* [Exercise description] Your answer should be one number: how many lines of the records hold the string "sklUnit".

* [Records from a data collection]
-- Opening Marker --
/-- A fence whose beat has come closes the Colander, marks the tile in the fence maps and completes its command with SUCCESS; a fence of an open Colander
clears ZEROED. Before its beat nothing happens.
At beat B a pending reinstatement opens the Colander where ZEROED is 1 and the tile is IDLE, and completes with SUCCESS; else the tile stays
fenced, the event is raised and the command completes with 0x000A. Before B, or while a fence of the tile is due, nothing happens.
Completes, under each clause's conditions on state and operands: fenceTakesEffect, reinstateAtBeat.
Clauses that rest on the model's own choices: assumptions 3, 27. -/
def Obligations.Fencing : Prop :=
  (∀ (s : State) (tid : TileId),
     let t := tid.toNat
     (∀ f, s.host.fences.find? (fun f => f.tile = t ∧ f.beat ≤ s.beat.toNat) = some f → smFind s.host.reinstates t = none →
       ∃ u, exec (.fenceTakesEffect tid) s = .next u ∧ (u.router t).col = .fenced ∧ t ∈ u.fenceMap ∧
         ((s.router t).col = .opened → (u.router t).zeroed = false) ∧ u.host.fences = s.host.fences.erase f ∧ Completed s u f.seq 0 ∧
         (u.tile t).st = (s.tile t).st ∧ u.tileMem = s.tileMem) ∧
     ((∀ f ∈ s.host.fences, f.tile = t → s.beat.toNat < f.beat) → exec (.fenceTakesEffect tid) s = .next s)) ∧
  (∀ (s : State) (tid : TileId) (b : Beat) (c : Nat),
     let t := tid.toNat
     (s.router t).col = .pendingTo b → smFind s.host.reinstates t = some c →
     let fenceDue : Prop := ∃ f ∈ s.host.fences, f.tile = t ∧ f.beat ≤ s.beat.toNat
     (s.beat.toNat < b.toNat ∨ fenceDue → exec (.reinstateAtBeat tid) s = .next s) ∧
     (b.toNat ≤ s.beat.toNat → ¬fenceDue → (s.router t).zeroed = true → (s.tile t).st = .idle →
       ∃ u, exec (.reinstateAtBeat tid) s = .next u ∧ (u.router t).col = .opened ∧ t ∉ u.fenceMap ∧ Completed s u c 0 ∧ u.tiles = s.tiles) ∧
     (b.toNat ≤ s.beat.toNat → ¬fenceDue → (s.router t).zeroed = false ∨ (s.tile t).st ≠ .idle →
       ∃ u, exec (.reinstateAtBeat tid) s = .next u ∧ (u.router t).col = .fenced ∧ u.fenceMap = s.fenceMap ∧ Completed s u c 0x000A ∧
         u.tiles = s.tiles))

/-- A vault bank serves the request of the requester after the one served last: a read of good granules answers their bytes and changes no memory, a write of
good codewords stores its bytes alone; under refresh nothing is served and the wait is counted; a vault in self-refresh answers with an error response.
Refresh holds its bank, in the rotation of its channel alone; the refresh of bank 0 brings a change of HOTREF into effect; the temperature asks for hot
refresh above 85 °C and for none at or below 82 °C; a scrub read of a good granule, SCRUB_RATE of them every 1,000 beats, moves on to the next, and waits
for a bank under refresh.
Completes, under each clause's conditions on state and operands: vaultRequest, vaultRefresh, hotrefChange, vaultScrubRead.
Clauses that rest on the model's own choices: assumptions 14, 32, 82. -/
def Obligations.Vaults : Prop :=
  (∀ (s : State) (v : BitVec 6) (ch : BitVec 1) (bank : BitVec 6) (r : VaultReq) (a : BitVec 40) (len : BitVec 8) (bs : List Byte),
     let n := v.toNat
     let x := s.vault n
     let key := ch.toNat * 64 + bank.toNat
     s.vaultServes n = true → s.vaultAt a.toNat = some n → s.bankOf (a.toNat - n * vaultSize) = (ch.toNat, bank.toNat) →
     (x.refreshing.contains key = false →
       (s.goodCws a.toNat len.toNat = true → ∃ u, exec (.vaultRequest v ch bank [(r, .read a len)]) s = .next u ∧
         u.outbox = s.outbox ++ [.readData a.toNat (memRead s.devMem a.toNat len.toNat) []] ∧
         smGet (u.vault n).served key 3 = vreqCode r ∧ SameMem s u ∧ u.cwErr = s.cwErr) ∧
       (s.goodCws a.toNat bs.length = true → ∃ u, exec (.vaultRequest v ch bank [(r, .write a bs)]) s = .next u ∧
         u.devMem = memWrite s.devMem a.toNat bs ∧ smGet (u.vault n).served key 3 = vreqCode r ∧
         u.tileMem = s.tileMem ∧ u.hostMem = s.hostMem)) ∧
     (x.refreshing.contains key = true →
       exec (.vaultRequest v ch bank [(r, .read a len)]) s = .next (s.bump (vltReg n 0x2C) 1))) ∧
  (∀ (s : State) (v : BitVec 6) (ch : BitVec 1) (bank : BitVec 6) (r : VaultReq) (q : MemReq),
     s.vaultAt (memReqAddr q) = some v.toNat → s.bankOf (memReqAddr q - v.toNat * vaultSize) = (ch.toNat, bank.toNat) →
     (s.vault v.toNat).trained = true → (s.vault v.toNat).selfref = true →
     exec (.vaultRequest v ch bank [(r, q)]) s = .next (s.out (.errorResponse (memReqAddr q)))) ∧
  (∀ (s : State) (v : BitVec 6) (ch : BitVec 1) (bank : BitVec 6) (temp : BitVec 8),
     let n := v.toNat
     let x := s.vault n
     let due := smGet x.refNext ch.toNat 0
     (bank.toNat ≠ due → exec (.vaultRefresh v ch bank) s = .next s) ∧
     (n < s.nClusters → x.trained = true → x.selfref = false → bank.toNat = due → ∃ u, exec (.vaultRefresh v ch bank) s = .next u ∧
       smGet (u.vault n).refNext ch.toNat 0 = (due + 1) % s.chanBanks ∧ (ch.toNat * 64 + bank.toNat) ∈ (u.vault n).refreshing ∧ (u.vault n).hotref = (if bank = 0 then x.hotNext else x.hotref) ∧
       (u.vault n).scrubPos = x.scrubPos ∧ SameMem s u ∧ u.regs = s.regs) ∧
     (n < s.nClusters → exec (.hotrefChange v temp) s = .next (s.setVault n { x with
       temp := temp.toNat, hotNext := if 85 < temp.toNat then true else if temp.toNat ≤ 82 then false else x.hotNext })) ∧
     let rate := s.fld (vltReg n 8) 0 16
     let done := s.scrubsIn x.scrubSpan x.scrubDone
     (s.vaultServes n = true → s.fld (vltReg n 8) 31 1 = 1 → done < rate → s.bankHeld (n * vaultSize + 128 * x.scrubPos) 128 = true →
       exec (.vaultScrubRead v) s = .next (s.bump (vltReg n 0x2C) 1)) ∧
     (rate ≤ done → exec (.vaultScrubRead v) s = .next s) ∧
     (s.vaultServes n = true → s.fld (vltReg n 8) 31 1 = 1 → done < rate → s.bankHeld (n * vaultSize + 128 * x.scrubPos) 128 = false →
       s.goodCws (n * vaultSize + 128 * x.scrubPos) 128 = true →
       ∃ u, exec (.vaultScrubRead v) s = .next u ∧ (u.vault n).scrubPos = (if x.scrubPos + 1 = vaultSize / 128 then 0 else x.scrubPos + 1) ∧
         (u.vault n).scrubPasses = (if x.scrubPos + 1 = vaultSize / 128 then min (x.scrubPasses + 1) 511 else x.scrubPasses) ∧
         SameMem s u ∧ u.cwErr = s.cwErr ∧ u.events = s.events))

/-- The Skillet takes a sound item of its operation when the Kettle has room: the item leaves the intake and the records of its pages, in order, go out in
return packets, which wait while the router has no room; it holds a power token meanwhile.
An item that breaks a check of R152 is refused: it leaves the intake, the event names the lowest reason, nothing is returned.
Completes, under each clause's conditions on state and operands: score, attend.
Clauses that rest on the model's own choices: assumptions 33, 34. -/
def Obligations.Skillets : Prop :=
  (∀ (s : State) (v : BitVec 6) (item : SklItem) (n : Nat) (attend : Bool),
     let v' := v.toNat
     let c := sklCmd item.bytes
     let key := ownKey (.skillet v)
     let rd := ((s.takeItem v' n).startUnit (sklUnit v')).readPages v' c attend
     let pk := returnPackets v' (s.cluster v').epoch.toNat c (itemBytes c (itemRecs c item.bytes rd.2 attend).1)
     s.full = true → (s.skillet v').busy = false → s.vaultServes v' = true → s.nextItem v' = some (item, n) → s.itemFault v' item = 0 →
     c.op = (if attend then 2 else 1) → s.mayStart (sklUnit v') = true → s.itemHeld v' c = false →
     34 ≤ ((s.router (tileAt v' (localIdx c.dtile))).queue .cluster 0).length →
     ∃ u, exec (if attend then .attend v else .score v) s = .next u ∧ (u.skillet v').sending = pk ∧ (u.skillet v').busy = true ∧
       smGet u.intakeQ key [] = (smGet s.intakeQ key []).drop n ∧ sklUnit v' ∈ u.power.active ∧ SameMem s u ∧ u.tiles = s.tiles) ∧
  (∀ (s : State) (v : BitVec 6) (item : SklItem) (n : Nat),
     let v' := v.toNat
     let c := sklCmd item.bytes
     let p := item.pkts.headD { hdr := 0, data := [] }
     let f := s.itemFault v' item
     s.full = true → (s.skillet v').busy = false → s.vaultServes v' = true → s.unlocked.contains v' = false → s.nextItem v' = some (item, n) → f ≠ 0 →
     c.op ≠ 2 →
     ∃ u, exec (.score v) s = .next u ∧ Raised s u 0x10 (v' + f * 2 ^ 8 + hFlow p.hdr * 2 ^ 16) ∧ u.skillets = s.skillets ∧
       smGet u.intakeQ (ownKey (.skillet v)) [] = (smGet s.intakeQ (ownKey (.skillet v)) []).drop n ∧ SameMem s u ∧ u.routers = s.routers)

/-- An LPDDR6 channel trains at the highest rate not above RATE_MAX at which it passes, or is DOWN with its event; an UP channel counts a drift, holds the
bank under refresh, powers down when idle, and reports HOT above twice the refresh rate.
An UP channel serves a request when the Kettle lets it start, leaving power-down: a read of good codewords answers their bytes, a write stores its own; the
units that a Ladle asked for return in a packet on the transfer's flow; patrol scrub of a good codeword, SCRUB_RATE of them every 1,000 beats, moves on. A
channel that is not UP answers a Ladle's read with an error response, which puts its channel in FAULT; at a parked one the read waits.
Completes, under each clause's conditions on state and operands: lpTraining, lpDriftCheck, lpRefresh, lpPowerDown, lpRequest, lpScrubRead, refreshMultiplierChange.
Clauses that rest on the model's own choices: assumptions 2, 35, 82. -/
def Obligations.Lpddr : Prop :=
  (∀ (s : State) (c : BitVec 5) (passes : List (BitVec 2)) (bank : BitVec 6) (mult temp : BitVec 8),
     let n := c.toNat
     let x := s.lpch n
     let rmax := s.fld (lpxReg 4) 24 2
     s.full = true →
     (s.domain 4 n = .run → ∀ r, rmax ≤ r → r < 3 → (∃ p ∈ passes, p.toNat = r) → (∀ q, rmax ≤ q → q < r → ∀ p ∈ passes, p.toNat ≠ q) →
       exec (.lpTraining c passes) s = .next (s.setLpch n { x with st := .up, rate := r })) ∧
     (s.domain 4 n = .run → (∀ p ∈ passes, p.toNat < rmax ∨ 3 ≤ p.toNat) → ∃ u, exec (.lpTraining c passes) s = .next u ∧
       u.lpch n = { x with st := .down } ∧ Raised s u 0x14 (n + x.temp * 2 ^ 8)) ∧
     (x.st = .up →
       (∃ u, exec (.lpDriftCheck c true) s = .next u ∧ u.lp = s.lp ∧ SameMem s u ∧ u.quiet = s.quiet) ∧
       exec (.lpDriftCheck c false) s = .next s ∧
       exec (.lpRefresh c bank) s = .next (s.setLpch n { x with refreshing := [bank.toNat] }) ∧
       (∀ park, ∃ u, exec (.lpPowerDown c park) s = .next u ∧ u.lpch n = { x with powerDown := true, st := if park then .selfref else .up } ∧
         u.power.active = s.power.active.erase (lpUnit n) ∧ SameMem s u)) ∧
     (∃ u, exec (.refreshMultiplierChange c mult temp) s = .next u ∧
       u.lpch n = { x with refmult := min 15 mult.toNat, hot := decide (8 < mult.toNat), temp := temp.toNat } ∧
       (8 < mult.toNat → x.hot = false → Raised s u 0x15 (n + temp.toNat * 2 ^ 8)))) ∧
  (∀ (s : State) (c : BitVec 5) (a : BitVec 40) (len : BitVec 8) (bs : List Byte),
     let n := c.toNat
     let x := s.lpch n
     s.full = true →
     (x.st = .up → s.mayStart (lpUnit n) = true → s.isLpx a.toNat = true → lpChan a.toNat = n →
       (s.goodCws a.toNat len.toNat = true → ∃ u, exec (.lpRequest c (.mem (.read a len))) s = .next u ∧
         u.outbox = s.outbox ++ [.readData a.toNat (memRead s.devMem a.toNat len.toNat) []] ∧ u.lpch n = { x with powerDown := false } ∧
         lpUnit n ∈ u.power.active ∧ SameMem s u) ∧
       (s.goodCws a.toNat bs.length = true → ∃ u, exec (.lpRequest c (.mem (.write a bs))) s = .next u ∧
         u.devMem = memWrite s.devMem a.toNat bs ∧ u.lpch n = { x with powerDown := false } ∧ u.tileMem = s.tileMem ∧ u.hostMem = s.hostMem)) ∧
     (let rate := s.fld (lpxReg 4) 0 16
      let done := s.scrubsIn x.scrubSpan x.scrubDone
      (rate ≤ done → exec (.lpScrubRead c) s = .next s) ∧
      (x.st = .up → s.mayStart (lpUnit n) = true → s.fld (lpxReg 4) 31 1 = 1 → done < rate → s.goodCws (lpAddr n x.scrubPos) 64 = true →
       ∃ u, exec (.lpScrubRead c) s = .next u ∧ SameMem s u ∧ u.cwErr = s.cwErr ∧
         u.lpch n = { x with
           scrubPos := if x.scrubPos + 1 = 268435456 then 0 else x.scrubPos + 1, powerDown := false
           scrubSpan := s.tm.beats / 1000, scrubDone := done + 1 }))) ∧
  (∀ (s : State) (c : BitVec 5) (l : BitVec 7) (k : LpAsk) (tr : Transfer),
     let n := c.toNat
     let l' := l.toNat
     let e := lpEntry (lpHalf k.a) (unitCode l') tr.d.flow
     s.full = true →
     (s.lpAskAt n l' = none → exec (.lpRequest c (.ladleRead l)) s = .next s) ∧
     (s.lpAskAt n l' = some k → s.lpParked n = true → exec (.lpRequest c (.ladleRead l)) s = .next s) ∧
     (s.lpAskAt n l' = some k → (s.lpch n).st ≠ .up → s.lpParked n = false → ∃ u, exec (.lpRequest c (.ladleRead l)) s = .next u ∧ (u.lchan l' k.k).st = .fault ∧
       (u.lchan l' k.k).slots = [] ∧ Raised s u 0x11 (l' + k.k * 2 ^ 8 + 4 * 2 ^ 16 + (s.lchan l' k.k).flow * 2 ^ 32)) ∧
     (s.lpAskAt n l' = some k → (s.lpch n).st = .up → s.mayStart (lpUnit n) = true → (s.lchan l' k.k).tr = some tr → tr.order = k.order →
       tr.cmd = none → 2 * k.n + 1 ≤ s.roomAt e.1 e.2 0 → s.inputFree e.1 e.2 = true → s.inputClean e.1 e.2 0 = true →
       s.goodCws k.a (64 * k.n) = true →
       let h := mkHdr
         { cls := 0, kind := 3, epoch := s.ladleEpoch 64, len := 2 * k.n, last := k.fin, srck := 7, src := 0x41 + lpHalf k.a
           unit := unitCode l', flow := tr.d.flow }
       ∃ u, exec (.lpRequest c (.ladleRead l)) s = .next u ∧ (u.ladle l').asks = (s.ladle l').asks.drop 1 ∧ SameMem s u ∧
         (u.router e.1).queue e.2 0 = (s.router e.1).queue e.2 0 ++ ⟨h, true, false, e.1⟩ ::
           (fromTo 0 k.n).flatMap (fun i => [⟨bytesFlit (memRead s.devMem (k.a + 64 * i) 32), false, false, e.1⟩,
             ⟨bytesFlit (memRead s.devMem (k.a + 64 * i + 32) 32), false, false, e.1⟩])))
-- Closing Marker --
* [The answer] 3